Aim of the task — Repeat the records below line by line, exactly, finishing on the line that contains "no longer. -/".

Exercise data —

/-- The lanes of a wave that have not exited: those of its RUN entries, and those that have arrived at a JOIN (R26, R27). -/
def Wave.liveLanes (w : Wave) : W32 :=
  w.frags.foldl (fun m p => m ||| (if p.2.waiting then p.2.arrive else p.2.mask)) 0

/-- The 64 bytes of a user-level-interrupt frame (R221); the spec gives its last 8 bytes no content: an open value. -/
def uliFrame (w : Wave) (code open_ : Nat) : List Byte :=
  (([60, 61, 62, 63].map fun i => (w.sreg i).toNat) ++ [w.scc.toNat, code, w.fpflags.toNat, open_]).flatMap fun v => leBytes 8 v

/-- The entries of a wave are suspended for a delivery (R221), or no longer. -/
def Wave.suspend (w : Wave) (on : Bool) : Wave := { w with frags := w.frags.mapVal fun _ f => { f with susp := on } }

/-- The fragments of a wave that would issue their next instruction outside a bypass window (R220). -/
def State.delivers (s : State) (b slot : Nat) (w : Wave) : List Nat :=
  (w.frags.filter fun p => p.2.win.left = 0 && s.fragReady b slot p.1 w p.2 && !s.goesOn b slot p.1 p.2).map (·.1)

/-- The handler fragment of a delivery (R221). A fault of its entry's spill is one of fragment `e`, and the delivery has no
effect (R29). -/
def State.enterHandler (s : State) (b slot e : Nat) (w : Wave) (g : Group) (t : State) : State :=
  let blk := s.ctxBlock g.ctx
  let va := (blk.ulistk.toNat + (32 * b + slot) * 256) % 2 ^ 64
  let h : Frag := { mask := w.liveLanes, pc := blk.ulivec, since := s.cycle b, handler := true }
  match (t.modWave b slot fun w => w.suspend true).newEntry b slot g.ctx [] h with
  | .error r =>
    match w.frags.get? e with
    | some f => ((s.dropRemotes (.frag b slot e)).modWave b slot fun w => w.suspend false).waveFault b slot e g f r
    | none => s
  | .ok (_, t) =>
    let t := t.modFrag b slot e fun f => { f with wait := none }
    let t := t.modWave b slot fun x =>
      { x with frame := w64 va, s := (w.s.set 63 (w64 va)).set 62 (w64 g.uli.toNat) }
    t.modGroup b w.group fun g => { g with uli := 0 }

/-- ULI_DELIVERY (R220, R221): the pending code of a group is delivered to its lowest-numbered wave that has not exited, when
a fragment of that wave would issue outside a bypass window. The frame is written as the wave's weak store; where it lies in
another package the suspended wave awaits the answer (R269), under a key above those of fetches. A fault of the write goes to
the latch, and the fragments that would have issued park under its page (R216). -/
def execUliDelivery (b slot : Nat) (s : State) : Host.Outcome State Fault Refusal :=
  match s.wave? b slot with
  | none => .next s
  | some w =>
    match s.group? b w.group with
    | none => .next s
    | some g =>
      let blk := s.ctxBlock g.ctx
      let first := g.waves.find? fun n => (s.wave? b n).any fun x => x.frags != []
      let sent := w.frags.find? fun p => (s.asked (.frag b slot p.1) 3000).isSome
      -- while the write of a frame is awaited, the entries are as they were before it
      let w := if sent.isSome then w.suspend false else w
      let ready := s.delivers b slot w
      match (sent.map (·.1)).or ready.head? with
      | none => .next s
      | some e =>
        let who : Agent := .frag b slot e
        if g.uli = 0 || blk.ulivec = 0 || first != some slot || w.inHandler || s.remoteOpen who then .next s
        else
          let va := (blk.ulistk.toNat + (32 * b + slot) * 256) % 2 ^ 64
          let (n, s1) := if sent.isSome then (0, s) else s.fresh
          let wrote : Except Raise Mu :=
            match s1.translateCtx [.bench b] b g.ctx va .write with
            | .error c => .error { cause := c, va := va }
            | .ok (x, s1) =>
              ({ s := s1, who := who, die := dieOf b, keys := 3000 } : Mu).write (some (b, g.part, 0)) false
                (sectorsOf (x.pa % 2 ^ 44) 64) { va := va, pa := x.pa, n := 64, ord := x.ord, nc := x.nc }
                (uliFrame w g.uli.toNat n)
          match wrote with
          | .error r =>
            let s := (s.dropRemotes who).modWave b slot fun x => { x with frags := w.frags }
            .next (s.parkLatched b slot g ready r (accessByte 2 64 false))
          | .ok m =>
            if m.waits then
              .next (((m.send m.s).modWave b slot fun w => w.suspend true).modFrag b slot e fun f =>
                { f with wait := some .remote })
            else .next (s.enterHandler b slot e w g (m.s.dropRemotes who))

/-- SPLIT_TABLE_FILL (R28, R29): a spilled entry that is the oldest ready fragment of its quarter is filled back; not while
every entry on chip is in a bypass window. -/
def execSplitTableFill (b slot e : Nat) (s : State) : Host.Outcome State Fault Refusal :=
  match s.wave? b slot with
  | none => .next s
  | some w =>
    match w.frags.get? e, s.group? b w.group with
    | some f, some g =>
      let here : Frag := { f with onChip := true }
      let rivals := ((s.bench b).waves.filter fun p => p.1 % 4 == slot % 4).flatMap fun p =>
        (p.2.frags.filter fun q => s.fragReady b p.1 q.1 p.2 { q.2 with onChip := true }).map fun q =>
          (p.1, q.1, q.2.ready (s.cycle b))
      let full := 16 ≤ w.onChip.length && (w.victim []).isNone
      if f.onChip || full || !s.fragReady b slot e w here || rivals.any (before · (slot, e, f.ready (s.cycle b))) then
        .next s
      else
        match s.fillEntry b slot g.ctx e with
        | .ok s => .next s
        | .error r => .next (s.waveFault b slot e g f r)
    | _, _ => .next s

/-- A fragment is parked (R32). One whose accesses are outstanding or held at the order gate waits on an operand. -/
def Frag.parked (f : Frag) : Bool :=
  f.waiting || match f.wait with
    | none => false
    | some .remote => false
    | some .gate => false
    | some .order => false
    | some .back => false
    | some (.room _) => false
    | some _ => true

/-- WATCHDOG (R204, R223): a parked fragment stays parked and gains a token; a ring with commands left stays as it was, and the
record is added. A fragment that the PRIVGROW of a sibling parks is parked too (R29). A context that is drained on the bench is
not counted (R200). How long the unit has been parked is
timing, which the model leaves out. -/
def execWatchdog (u : UnitRef) (s : State) : Host.Outcome State Fault Refusal :=
  match u with
  | .frag b slot e =>
    match s.wave? b slot with
    | none => .next s
    | some w =>
      match w.frags.get? e, s.group? b w.group with
      | some f, some g =>
        if !(f.parked || w.holds e) || (s.bench b).ctxStops g.ctx then .next s
        else
          let (token, s) := s.park b g.ctx Cause.watchdog 0 [.frag g.ctx slot e]
          .next (s.report b
            { cause := Cause.watchdog, unit := 0, ring := slot, bench := b, ctx := g.ctx, pc := f.pc,
              timeline := w64 e, token := w32 token, trec := 0xFF, access := 7 * 32 })
      | _, _ => .next s
  | .ring b slot =>
    let r := s.ring b slot
    if !(r.state == .running) || r.tl = r.wp || (s.bench b).ctxStops r.ctx then .next s
    else
      let num := if r.rp < r.wp then r.rp + 1 else r.tl + 1
      let (pc, micro, kind) := s.shadow b slot num
      .next (s.report b
        { cause := Cause.watchdog, unit := r.eng.code + 1, ring := slot, bench := b, ctx := r.ctx, pc := pc,
          timeline := w64 num, micro := micro, trec := 0xFF, access := 7 * 32,
          macroPc := if kind = 2 then pc else 0 })
  | .gaffer _ => .next s
  | .host _ => .next s

end Sys2Proof.Machine
end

Exercise output —
/-- The lanes of a wave that have not exited: those of its RUN entries, and those that have arrived at a JOIN (R26, R27). -/
def Wave.liveLanes (w : Wave) : W32 :=
  w.frags.foldl (fun m p => m ||| (if p.2.waiting then p.2.arrive else p.2.mask)) 0

/-- The 64 bytes of a user-level-interrupt frame (R221); the spec gives its last 8 bytes no content: an open value. -/
def uliFrame (w : Wave) (code open_ : Nat) : List Byte :=
  (([60, 61, 62, 63].map fun i => (w.sreg i).toNat) ++ [w.scc.toNat, code, w.fpflags.toNat, open_]).flatMap fun v => leBytes 8 v

/-- The entries of a wave are suspended for a delivery (R221), or no longer. -/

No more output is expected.